-- ==== Sys2Proof/Laws/State.lean ====
section
/-! SUPPORT. One lemma per field of State per update, true by rfl, so that no later proof unfolds a record update. -/

namespace Sys2Proof.Machine

variable (s : State)

/-! ### recordCmdErr -/

@[simp] theorem recordCmdErr_seqState : (recordCmdErr s).seqState = s.seqState := rfl
@[simp] theorem recordCmdErr_kind : (recordCmdErr s).kind = s.kind := rfl
@[simp] theorem recordCmdErr_resultCode : (recordCmdErr s).resultCode = s.resultCode := rfl
@[simp] theorem recordCmdErr_crcPass : (recordCmdErr s).crcPass = s.crcPass := rfl
@[simp] theorem recordCmdErr_cmdErr : (recordCmdErr s).cmdErr = true := rfl
@[simp] theorem recordCmdErr_adapterErr : (recordCmdErr s).adapterErr = s.adapterErr := rfl
@[simp] theorem recordCmdErr_crcValid : (recordCmdErr s).crcValid = s.crcValid := rfl
@[simp] theorem recordCmdErr_crcData : (recordCmdErr s).crcData = s.crcData := rfl
@[simp] theorem recordCmdErr_crcChk : (recordCmdErr s).crcChk = s.crcChk := rfl
@[simp] theorem recordCmdErr_crcRem : (recordCmdErr s).crcRem = s.crcRem := rfl
@[simp] theorem recordCmdErr_result : (recordCmdErr s).result = s.result := rfl
@[simp] theorem recordCmdErr_attempt : (recordCmdErr s).attempt = s.attempt := rfl
@[simp] theorem recordCmdErr_delay : (recordCmdErr s).delay = s.delay := rfl
@[simp] theorem recordCmdErr_seqRaw : (recordCmdErr s).seqRaw = s.seqRaw := rfl
@[simp] theorem recordCmdErr_seqChk : (recordCmdErr s).seqChk = s.seqChk := rfl
@[simp] theorem recordCmdErr_hostProgram : (recordCmdErr s).hostProgram = s.hostProgram := rfl
@[simp] theorem recordCmdErr_hostPc : (recordCmdErr s).hostPc = s.hostPc := rfl
@[simp] theorem recordCmdErr_hostLast : (recordCmdErr s).hostLast = s.hostLast := rfl
@[simp] theorem recordCmdErr_schedule : (recordCmdErr s).schedule = s.schedule := rfl
@[simp] theorem recordCmdErr_availAnswers : (recordCmdErr s).availAnswers = s.availAnswers := rfl
@[simp] theorem recordCmdErr_byteAnswers : (recordCmdErr s).byteAnswers = s.byteAnswers := rfl
@[simp] theorem recordCmdErr_busTrace : (recordCmdErr s).busTrace = s.busTrace := rfl
@[simp] theorem recordCmdErr_boot : (recordCmdErr s).boot = s.boot := rfl
@[simp] theorem recordCmdErr_freeIndex : (recordCmdErr s).freeIndex = s.freeIndex := rfl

····················

_TASK ITEM:_ In the data above, which lines lie between the line with "s.availAnswers := rfl" and the line with "s.boot := rfl", inclusive? Print those lines exactly and nothing else.

_FINISHED EXERCISE:_
@[simp] theorem recordCmdErr_availAnswers : (recordCmdErr s).availAnswers = s.availAnswers := rfl
@[simp] theorem recordCmdErr_byteAnswers : (recordCmdErr s).byteAnswers = s.byteAnswers := rfl
@[simp] theorem recordCmdErr_busTrace : (recordCmdErr s).busTrace = s.busTrace := rfl
@[simp] theorem recordCmdErr_boot : (recordCmdErr s).boot = s.boot := rfl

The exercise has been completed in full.